Temporal changes in size of Sharp-shinned Hawks during fall migration at Cedar Grove, Wisconsin

Abstract We measured wing chord, tail length and mass and estimated levels of subcutaneous fat deposits of Sharp-shinned Hawks (Accipiter striatus) trapped at Cedar Grove, Wisconsin. Wing chord, tail length, and mass all showed a sudden increase beginning about 10 October in adults and juveniles and in males and females despite the fact that adults migrate about 20 d later than juveniles and males migrate later than females. Migrants captured at Cedar Grove late in the season did not differ significantly in wing chord or tail length from migrants captured at the Goshutes in eastern Nevada. We suggest that an increasing proportion of the birds captured at Cedar Grove after 10 October are of western origin because winds are more westerly in October than in September. The greater mass of Cedar Grove birds may be because of greater availability of prey than in the Goshutes or because the lower mass of birds in the Goshutes is a facultative adaptation for easier passage through the arid west.
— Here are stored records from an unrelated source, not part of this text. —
/-! ## The votes and the decision (R446 to R448) -/

/-- This package may vote: its groups have ended, with every landing write acknowledged (R418). -/
def State.votesNow (s : State) (x : CtxId) (d : Domain) : Option Phase :=
  (s.ctx x).domainPhase.filter fun p =>
    d.decided.isNone && d.set != [s.ctl.pkg] && !(d.votes.any fun v => v.1 == s.ctl.pkg) && s.ended x p && (s.ctx x).cstate != .halted

/-- The coordinator hears a vote on its phase; one that comes when all have voted changes nothing. -/
def State.hearVote (s : State) (x : CtxId) (k : Fin 1024) (stamp : Nat) (ok : Bool) : State :=
  let c := s.ctx x
  match c.domain with
  | some d =>
    if d.stamp = stamp ∧ d.coordinator = s.ctl.pkg ∧ d.decided = none ∧ d.set.contains k ∧ !d.voted then
      s.setCtx x { c with domain := some { d with votes := (k, ok) :: d.votes.filter fun v => v.1 != k } }
    else s
  | none => s

/-- R446: this package votes when it can; of another one the coordinator hears the vote. R448: of a member that can no longer reach it the
coordinator takes ABORT. -/
def execDomainVote (x : CtxId) (pkg : Fin 1024) (lost : Bool) (s : State) : Host.Outcome State Fault Refusal :=
  .next (match lost, (s.ctx x).domain with
    | true, some d => if d.coordinator = s.ctl.pkg ∧ pkg ≠ s.ctl.pkg ∧ d.set.contains pkg then s.abortDomain x else s
    | true, none => s
    | false, d =>
      if pkg = s.ctl.pkg then
        match d with
        | some d => match s.votesNow x d with | some p => s.castVote x d (s.verdict x p) | none => s.revote x
        | none => s
      else match s.takeMsg x (· == pkg) Msg.isVote with
        | some (k, .vote stamp ok, t) => t.hearVote x k stamp ok
        | _ => s)

/-- R446: the coordinator decides when every vote has arrived. -/
def execDomainDecision (x : CtxId) (s : State) : Host.Outcome State Fault Refusal :=
  .next (match (s.ctx x).domain with
    | some d =>
      if d.coordinator = s.ctl.pkg ∧ d.decided = none ∧ d.set ≠ [s.ctl.pkg] ∧ d.voted then s.decide x d (d.votes.all fun v => v.2)
      else s
    | none => s)

/-- R446: a member commits or discards; having committed it replies DONE. -/
def execDomainDecisionReceipt (x : CtxId) (commit : Bool) (s : State) : Host.Outcome State Fault Refusal :=
  .next (match s.takeMsg x (fun _ => true) (Msg.decides commit) with
    | some (k, m, t) =>
      match (t.ctx x).domain with
      | some d =>
        if Msg.stamp m = some d.stamp ∧ d.coordinator = k ∧ k ≠ t.ctl.pkg ∧ d.decided = none then
          let u := t.obey x d commit
          if commit then u.tell x k (.done d.stamp) else u
        else t
      | none => t
    | none => s)

/-- What the coordinator has heard of DONE, or a member of the release. -/
def State.hearEnd (s : State) (x : CtxId) (d : Domain) : State × Domain :=
  let mine := s.fab.inbox.filter fun e => e.2.1 == x && e.2.2 == .done d.stamp
  ({ s with fab := { s.fab with inbox := s.fab.inbox.filter fun e => !(e.2.1 == x && Msg.isDone e.2.2) } },
    { d with done := mine.foldl (fun l e => if l.contains e.1 then l else e.1 :: l) d.done })

/-- The phase is released here: the walker may go on. -/
def State.released (s : State) (x : CtxId) : State :=
  ({ s with fab := s.fab.unmark x (s.ctx x).pkgs }.setCtx x { s.ctx x with domain := none }).restCtx x

/-- R446: the coordinator releases the phase when every DONE reply has arrived; a member hears of it. -/
def execDomainRelease (x : CtxId) (s : State) : Host.Outcome State Fault Refusal :=
  .next (match (s.ctx x).domain with
    | some d =>
      if d.coordinator = s.ctl.pkg then
        let r := s.hearEnd x d
        let t := r.1.setCtx x { r.1.ctx x with domain := some r.2 }
        if d.decided = some true ∧ r.2.set.all r.2.done.contains then
          (d.set.filter fun k => k != s.ctl.pkg).foldl (fun s k => s.tell x k (.release d.stamp)) (t.released x)
        else t
      else match s.takeMsg x (fun _ => true) Msg.isRelease with
        | some (_, m, t) => if Msg.stamp m = some d.stamp ∧ d.decided = some true then t.released x else t
        | none => s
    | none => match s.takeMsg x (fun _ => true) fun m => Msg.isRelease m || Msg.isDone m with
      | some (_, _, t) => t
      | none => s)

end Sys2Proof.Machine
end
Age and sex differences in wing loading and other aerodynamic characteristics of Merlins

Abstract We examined age and sex differences in wing loading, aspect ratio, and wing span in a sample of 208 Merlins (Falco columbarius) captured at Cedar Grove, Wisconsin, during fall migration, 1978–1993. We also examined differences in tail loading of 166 of these Merlins. Adult males had significantly greater mass and wing loading than juvenile males. Adult females differed significantly from juvenile females only in mass. Females were significantly greater than males in every measure except aspect ratio. There were no apparent age differences in tail area or flight surface loading, but females had greater values in both. Merlins show fewer age differences in aerodynamic characteristics than Sharp-shinned Hawks (Accipiter striatus), probably because of differences in how the two species pursue and capture avian prey. Merlins usually capture prey in the air, sometimes after multiple stoops and at high flight speeds. In contrast, Sharp-shinned Hawks take birds from their perch or after a brief chase, often in dense vegetation, at relatively low flight speeds. Slower flight speeds require larger control surfaces and can explain the increased age differences in wing and tail areas in Sharp-shinned Hawks.
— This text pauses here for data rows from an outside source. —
-- ==== Sys2Proof/Machine/Hash.lean ====
section
/-! DEFINITION. SHAKE256, which the boot ROM measures with (24, R431). The manual names the function; its steps are those of
FIPS 202 (PRESUMED, log 54). -/
namespace Sys2Proof.Machine

/-- A lane rotated left. -/
def rotLane (x : DWord) (n : Nat) : DWord := x.rotateLeft n

/-- Lane (x, y) of a state of 25 lanes, at index x + 5 · y. -/
def laneAt (a : List DWord) (x y : Nat) : DWord := a.getD (x % 5 + 5 * (y % 5)) 0

/-- A state from its lanes. -/
def lanesOf (f : Nat → Nat → DWord) : List DWord := (List.range 25).map fun i => f (i % 5) (i / 5)

def theta (a : List DWord) : List DWord :=
  let c := (List.range 5).map fun x => laneAt a x 0 ^^^ laneAt a x 1 ^^^ laneAt a x 2 ^^^ laneAt a x 3 ^^^ laneAt a x 4
  let d := (List.range 5).map fun x => c.getD ((x + 4) % 5) 0 ^^^ rotLane (c.getD ((x + 1) % 5) 0) 1
  lanesOf fun x y => laneAt a x y ^^^ d.getD x 0

/-- Rotation of lane (x, y), at index x + 5 · y. -/
def rhoOffsets : List Nat :=
  [0, 1, 62, 28, 27, 36, 44, 6, 55, 20, 3, 10, 43, 25, 39, 41, 45, 15, 21, 8, 18, 2, 61, 56, 14]

/-- Rotation and transposition: lane (x, y) comes from (x + 3 · y, x). -/
def rhoPi (a : List DWord) : List DWord :=
  lanesOf fun x y =>
    let u := (x + 3 * y) % 5
    rotLane (laneAt a u x) (rhoOffsets.getD (u + 5 * x) 0)

def chi (a : List DWord) : List DWord :=
  lanesOf fun x y => laneAt a x y ^^^ (~~~laneAt a (x + 1) y &&& laneAt a (x + 2) y)

/-- The constants of the 24 rounds. -/
def roundConstants : List DWord :=
  [0x0000000000000001, 0x0000000000008082, 0x800000000000808A, 0x8000000080008000, 0x000000000000808B, 0x0000000080000001,
   0x8000000080008081, 0x8000000000008009, 0x000000000000008A, 0x0000000000000088, 0x0000000080008009, 0x000000008000000A] ++
  [0x000000008000808B, 0x800000000000008B, 0x8000000000008089, 0x8000000000008003, 0x8000000000008002, 0x8000000000000080,
   0x000000000000800A, 0x800000008000000A, 0x8000000080008081, 0x8000000000008080, 0x0000000080000001, 0x8000000080008008]

def keccakRound (a : List DWord) (rc : DWord) : List DWord :=
  match chi (rhoPi (theta a)) with
  | [] => []
  | l :: r => (l ^^^ rc) :: r

def keccakF (a : List DWord) : List DWord := roundConstants.foldl keccakRound a

/-- Bytes of one block of 136, as lanes. -/
def blockLanes (b : List Byte) : List DWord :=
  (List.range 25).map fun i => BitVec.ofNat 64 (leNat ((b.drop (8 * i)).take 8))

/-- The input absorbed block by block; `fuel` bounds the number of blocks. -/
def absorb : (fuel : Nat) → List Byte → List DWord → List DWord
  | 0, _, a => a
  | fuel + 1, b, a =>
    if b.isEmpty then a
    else absorb fuel (b.drop 136) (keccakF ((a.zip (blockLanes (b.take 136))).map fun p => p.1 ^^^ p.2))

/-- The padded input: suffix 1111 and the padding 10*1. -/
def shakePad (b : List Byte) : List Byte :=
  let n := 136 - b.length % 136
  if n = 1 then b ++ [0x9F] else b ++ [0x1F] ++ List.replicate (n - 2) 0 ++ [0x80]

/-- SHAKE256 with 512 bits of output. -/
def shake512 (b : List Byte) : List Byte :=
  let p := shakePad b
  ((absorb (p.length / 136 + 1) p (List.replicate 25 0)).flatMap fun x => leBytes 8 x.toNat).take 64

end Sys2Proof.Machine
end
AGE AND SEX DIFFERENCES IN THE SIZE OF PREY OF THE SHARP-SHINNED HAWK

Abstract We trapped Sharp-shinned Hawks (Accipiter striatus) during fall migration, using House Sparrows (Passer domesticus), European Starlings (Sturnus vulgaris), and Ringed Turtle Doves (Streptopelia risoria) as lures. Adults and males initiated attacks on sparrows more frequently than juveniles and females. Adult females initiated attacks on starlings and doves more often than adult males, but there was no such difference between the sexes in juveniles. Females actually struck all three species of lure more frequently than males, and juvenile females struck lures more frequently than adult females. There was no age difference in the incidence of strikes by males. Larger (longer-winged) juvenile males and females attacked starlings more often than smaller juveniles, but there were no size differences in strikes on prey in any age and sex group of hawks, suggesting that sexual dimorphism in size is not a result of selection for differences in prey size. Females struck disproportionately larger lures than males, presumably because they are less efficient at capturing smaller prey. Juveniles attacked doves as frequently as starlings, and there was little age difference in the incidence of strikes, suggesting that inexperience in judging the size of prey is an inadequate explanation for the many attacks that fail to result in strikes.